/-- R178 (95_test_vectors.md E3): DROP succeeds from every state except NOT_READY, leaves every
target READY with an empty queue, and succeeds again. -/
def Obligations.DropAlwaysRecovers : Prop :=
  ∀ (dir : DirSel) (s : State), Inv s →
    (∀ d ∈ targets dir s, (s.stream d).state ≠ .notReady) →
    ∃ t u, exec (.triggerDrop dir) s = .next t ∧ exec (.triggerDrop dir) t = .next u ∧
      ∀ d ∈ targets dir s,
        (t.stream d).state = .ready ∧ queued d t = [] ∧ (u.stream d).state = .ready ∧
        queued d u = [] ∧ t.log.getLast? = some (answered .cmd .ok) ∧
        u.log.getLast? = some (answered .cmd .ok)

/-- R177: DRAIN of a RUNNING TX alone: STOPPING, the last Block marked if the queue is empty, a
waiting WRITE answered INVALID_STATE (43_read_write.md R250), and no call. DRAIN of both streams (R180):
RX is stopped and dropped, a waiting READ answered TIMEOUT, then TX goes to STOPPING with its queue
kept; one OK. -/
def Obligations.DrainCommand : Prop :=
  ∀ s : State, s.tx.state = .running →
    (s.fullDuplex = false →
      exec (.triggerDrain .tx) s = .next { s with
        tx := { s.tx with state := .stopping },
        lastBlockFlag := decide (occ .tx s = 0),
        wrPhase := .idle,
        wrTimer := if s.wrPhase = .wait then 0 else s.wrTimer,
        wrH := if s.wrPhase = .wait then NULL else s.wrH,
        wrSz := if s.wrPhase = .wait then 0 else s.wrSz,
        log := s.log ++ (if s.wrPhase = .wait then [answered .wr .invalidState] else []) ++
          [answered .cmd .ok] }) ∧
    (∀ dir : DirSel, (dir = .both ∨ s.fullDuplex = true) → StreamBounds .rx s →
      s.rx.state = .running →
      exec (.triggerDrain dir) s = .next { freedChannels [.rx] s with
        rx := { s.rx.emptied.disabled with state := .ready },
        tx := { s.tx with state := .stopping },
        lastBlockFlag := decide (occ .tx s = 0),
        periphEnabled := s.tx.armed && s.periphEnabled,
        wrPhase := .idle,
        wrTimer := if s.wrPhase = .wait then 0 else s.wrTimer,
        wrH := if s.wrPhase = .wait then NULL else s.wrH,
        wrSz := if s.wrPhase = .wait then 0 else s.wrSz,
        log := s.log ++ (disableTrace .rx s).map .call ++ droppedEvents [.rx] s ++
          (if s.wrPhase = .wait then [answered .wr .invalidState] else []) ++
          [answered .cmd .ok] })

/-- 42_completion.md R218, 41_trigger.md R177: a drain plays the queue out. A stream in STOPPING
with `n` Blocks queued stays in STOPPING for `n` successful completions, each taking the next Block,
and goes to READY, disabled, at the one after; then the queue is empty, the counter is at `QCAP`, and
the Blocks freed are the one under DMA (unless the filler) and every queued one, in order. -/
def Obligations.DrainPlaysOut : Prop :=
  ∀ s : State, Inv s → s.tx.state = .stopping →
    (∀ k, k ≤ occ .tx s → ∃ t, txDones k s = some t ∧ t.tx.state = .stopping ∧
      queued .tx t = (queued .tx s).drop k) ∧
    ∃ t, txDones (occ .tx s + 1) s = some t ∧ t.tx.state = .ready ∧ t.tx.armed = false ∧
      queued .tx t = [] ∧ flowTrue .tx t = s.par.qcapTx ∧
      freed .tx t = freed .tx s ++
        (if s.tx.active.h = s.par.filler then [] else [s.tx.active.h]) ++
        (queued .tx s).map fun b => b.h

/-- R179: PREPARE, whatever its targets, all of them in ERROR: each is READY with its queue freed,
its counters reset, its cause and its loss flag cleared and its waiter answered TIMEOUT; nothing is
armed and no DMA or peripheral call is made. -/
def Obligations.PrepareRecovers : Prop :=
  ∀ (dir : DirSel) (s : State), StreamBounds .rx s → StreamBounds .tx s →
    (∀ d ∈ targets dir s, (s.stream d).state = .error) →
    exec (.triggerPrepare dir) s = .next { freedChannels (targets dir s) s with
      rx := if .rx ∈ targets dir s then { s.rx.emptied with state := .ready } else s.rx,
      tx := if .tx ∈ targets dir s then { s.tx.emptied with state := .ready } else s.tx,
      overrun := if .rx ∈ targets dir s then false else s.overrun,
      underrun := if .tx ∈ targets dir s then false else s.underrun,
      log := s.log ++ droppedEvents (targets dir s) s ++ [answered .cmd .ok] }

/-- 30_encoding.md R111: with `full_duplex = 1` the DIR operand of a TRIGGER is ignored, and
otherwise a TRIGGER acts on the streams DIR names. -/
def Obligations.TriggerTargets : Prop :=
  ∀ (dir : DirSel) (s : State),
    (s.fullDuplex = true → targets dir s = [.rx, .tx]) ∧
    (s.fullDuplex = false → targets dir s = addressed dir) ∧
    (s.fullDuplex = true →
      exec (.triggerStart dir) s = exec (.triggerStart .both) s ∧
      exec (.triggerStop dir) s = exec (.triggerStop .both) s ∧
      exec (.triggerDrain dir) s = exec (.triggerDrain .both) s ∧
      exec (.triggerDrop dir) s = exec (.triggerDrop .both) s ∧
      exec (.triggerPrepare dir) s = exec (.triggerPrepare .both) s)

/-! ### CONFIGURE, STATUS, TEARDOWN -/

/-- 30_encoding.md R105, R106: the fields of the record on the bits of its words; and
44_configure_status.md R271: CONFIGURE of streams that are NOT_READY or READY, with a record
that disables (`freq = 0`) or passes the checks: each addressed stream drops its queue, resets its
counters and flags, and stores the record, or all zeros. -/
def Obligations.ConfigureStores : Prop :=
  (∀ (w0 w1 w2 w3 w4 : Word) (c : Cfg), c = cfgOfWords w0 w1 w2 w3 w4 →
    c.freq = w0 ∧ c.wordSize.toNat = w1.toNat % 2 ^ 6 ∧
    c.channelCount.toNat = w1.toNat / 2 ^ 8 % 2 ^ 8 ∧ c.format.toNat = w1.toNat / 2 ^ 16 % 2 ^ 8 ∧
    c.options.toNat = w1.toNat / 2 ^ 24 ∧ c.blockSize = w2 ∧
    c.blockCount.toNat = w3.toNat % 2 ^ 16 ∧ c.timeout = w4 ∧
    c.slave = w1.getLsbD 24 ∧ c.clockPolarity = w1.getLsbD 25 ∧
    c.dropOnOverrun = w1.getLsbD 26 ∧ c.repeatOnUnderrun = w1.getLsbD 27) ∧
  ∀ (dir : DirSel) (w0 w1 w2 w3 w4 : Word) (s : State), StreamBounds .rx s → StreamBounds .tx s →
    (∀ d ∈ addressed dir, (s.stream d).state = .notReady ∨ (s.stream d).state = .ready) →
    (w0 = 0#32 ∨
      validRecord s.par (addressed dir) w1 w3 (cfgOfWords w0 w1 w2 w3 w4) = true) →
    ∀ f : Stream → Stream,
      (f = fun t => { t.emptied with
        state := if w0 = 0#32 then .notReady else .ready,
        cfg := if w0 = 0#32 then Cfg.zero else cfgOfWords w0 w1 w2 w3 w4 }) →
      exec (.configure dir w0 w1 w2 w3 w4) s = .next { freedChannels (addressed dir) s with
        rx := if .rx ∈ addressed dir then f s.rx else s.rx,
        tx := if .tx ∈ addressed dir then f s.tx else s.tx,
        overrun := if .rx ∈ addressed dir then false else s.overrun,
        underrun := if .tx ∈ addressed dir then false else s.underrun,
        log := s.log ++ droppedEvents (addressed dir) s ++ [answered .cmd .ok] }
● ● ● ● ●
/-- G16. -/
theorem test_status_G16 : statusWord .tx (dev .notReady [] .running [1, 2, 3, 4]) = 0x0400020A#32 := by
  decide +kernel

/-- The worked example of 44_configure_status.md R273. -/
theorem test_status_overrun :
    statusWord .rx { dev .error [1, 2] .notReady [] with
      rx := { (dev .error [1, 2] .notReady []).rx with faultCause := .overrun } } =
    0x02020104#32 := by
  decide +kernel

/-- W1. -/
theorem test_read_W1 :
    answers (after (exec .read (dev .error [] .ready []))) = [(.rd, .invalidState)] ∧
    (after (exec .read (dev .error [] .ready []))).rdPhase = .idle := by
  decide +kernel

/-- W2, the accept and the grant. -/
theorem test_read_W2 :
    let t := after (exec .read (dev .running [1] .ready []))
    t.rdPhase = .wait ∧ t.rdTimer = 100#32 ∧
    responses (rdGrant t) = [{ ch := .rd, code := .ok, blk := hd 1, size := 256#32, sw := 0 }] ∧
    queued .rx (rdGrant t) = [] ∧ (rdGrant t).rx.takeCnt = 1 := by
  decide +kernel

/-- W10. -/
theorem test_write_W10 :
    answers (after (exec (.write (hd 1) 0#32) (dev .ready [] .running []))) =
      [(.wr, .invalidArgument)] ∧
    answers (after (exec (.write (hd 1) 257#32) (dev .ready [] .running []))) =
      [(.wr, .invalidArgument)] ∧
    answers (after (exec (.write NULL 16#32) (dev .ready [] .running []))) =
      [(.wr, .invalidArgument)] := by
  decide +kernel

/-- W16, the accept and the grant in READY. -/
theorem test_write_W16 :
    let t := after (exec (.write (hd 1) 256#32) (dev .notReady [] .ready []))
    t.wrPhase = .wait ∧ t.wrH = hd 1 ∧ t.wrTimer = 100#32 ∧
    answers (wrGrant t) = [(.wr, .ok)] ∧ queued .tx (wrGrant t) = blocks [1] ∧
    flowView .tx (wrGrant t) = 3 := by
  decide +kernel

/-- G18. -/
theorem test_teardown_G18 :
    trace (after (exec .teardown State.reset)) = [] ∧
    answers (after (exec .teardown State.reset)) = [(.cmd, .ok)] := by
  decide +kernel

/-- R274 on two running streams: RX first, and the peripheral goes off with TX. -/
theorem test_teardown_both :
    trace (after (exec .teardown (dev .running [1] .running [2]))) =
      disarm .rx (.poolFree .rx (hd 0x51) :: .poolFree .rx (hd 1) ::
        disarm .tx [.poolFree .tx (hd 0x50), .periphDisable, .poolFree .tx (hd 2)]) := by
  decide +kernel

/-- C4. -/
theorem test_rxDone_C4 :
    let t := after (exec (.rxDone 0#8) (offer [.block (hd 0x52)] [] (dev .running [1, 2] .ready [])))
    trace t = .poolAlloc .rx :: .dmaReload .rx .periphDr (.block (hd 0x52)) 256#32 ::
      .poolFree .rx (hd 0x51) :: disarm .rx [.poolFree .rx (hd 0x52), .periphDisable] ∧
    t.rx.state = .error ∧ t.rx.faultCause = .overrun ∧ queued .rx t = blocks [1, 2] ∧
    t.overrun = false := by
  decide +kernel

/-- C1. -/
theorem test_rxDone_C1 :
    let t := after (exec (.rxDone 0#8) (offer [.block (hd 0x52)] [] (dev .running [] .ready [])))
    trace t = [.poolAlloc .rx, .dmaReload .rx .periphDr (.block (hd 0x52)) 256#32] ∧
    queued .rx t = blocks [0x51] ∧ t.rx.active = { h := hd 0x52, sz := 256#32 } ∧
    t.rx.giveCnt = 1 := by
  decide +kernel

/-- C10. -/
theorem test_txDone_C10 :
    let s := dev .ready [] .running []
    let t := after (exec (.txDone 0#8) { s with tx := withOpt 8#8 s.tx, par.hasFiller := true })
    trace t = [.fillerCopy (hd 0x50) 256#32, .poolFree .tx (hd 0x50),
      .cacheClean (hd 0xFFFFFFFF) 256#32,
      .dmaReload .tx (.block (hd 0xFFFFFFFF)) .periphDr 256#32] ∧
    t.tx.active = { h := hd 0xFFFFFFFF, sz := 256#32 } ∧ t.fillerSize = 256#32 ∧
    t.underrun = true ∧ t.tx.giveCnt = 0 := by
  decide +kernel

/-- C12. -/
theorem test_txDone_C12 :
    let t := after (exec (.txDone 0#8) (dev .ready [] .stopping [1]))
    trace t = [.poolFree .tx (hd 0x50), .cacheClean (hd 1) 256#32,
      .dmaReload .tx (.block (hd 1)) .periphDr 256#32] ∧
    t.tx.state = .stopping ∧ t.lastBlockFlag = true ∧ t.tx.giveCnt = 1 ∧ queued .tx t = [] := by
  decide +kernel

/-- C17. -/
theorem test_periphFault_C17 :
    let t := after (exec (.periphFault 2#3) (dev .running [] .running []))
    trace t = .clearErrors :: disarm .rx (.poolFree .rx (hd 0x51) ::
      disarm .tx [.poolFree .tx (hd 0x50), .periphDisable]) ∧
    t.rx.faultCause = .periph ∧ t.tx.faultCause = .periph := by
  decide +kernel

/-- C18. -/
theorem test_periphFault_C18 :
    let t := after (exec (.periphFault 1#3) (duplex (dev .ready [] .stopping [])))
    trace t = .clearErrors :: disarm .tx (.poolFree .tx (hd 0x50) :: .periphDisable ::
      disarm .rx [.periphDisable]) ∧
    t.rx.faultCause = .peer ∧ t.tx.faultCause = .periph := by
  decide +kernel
● ● ● ● ●
__Task goal__. For the lines above, output exactly those from the line containing "t.rx.faultCause = .periph" through the line containing "disarm .rx [.periphDisable]) ∧", and skip the others.

__Exercise output__.
    t.rx.faultCause = .periph ∧ t.tx.faultCause = .periph := by
  decide +kernel

/-- C18. -/
theorem test_periphFault_C18 :
    let t := after (exec (.periphFault 1#3) (duplex (dev .ready [] .stopping [])))
    trace t = .clearErrors :: disarm .tx (.poolFree .tx (hd 0x50) :: .periphDisable ::
      disarm .rx [.periphDisable]) ∧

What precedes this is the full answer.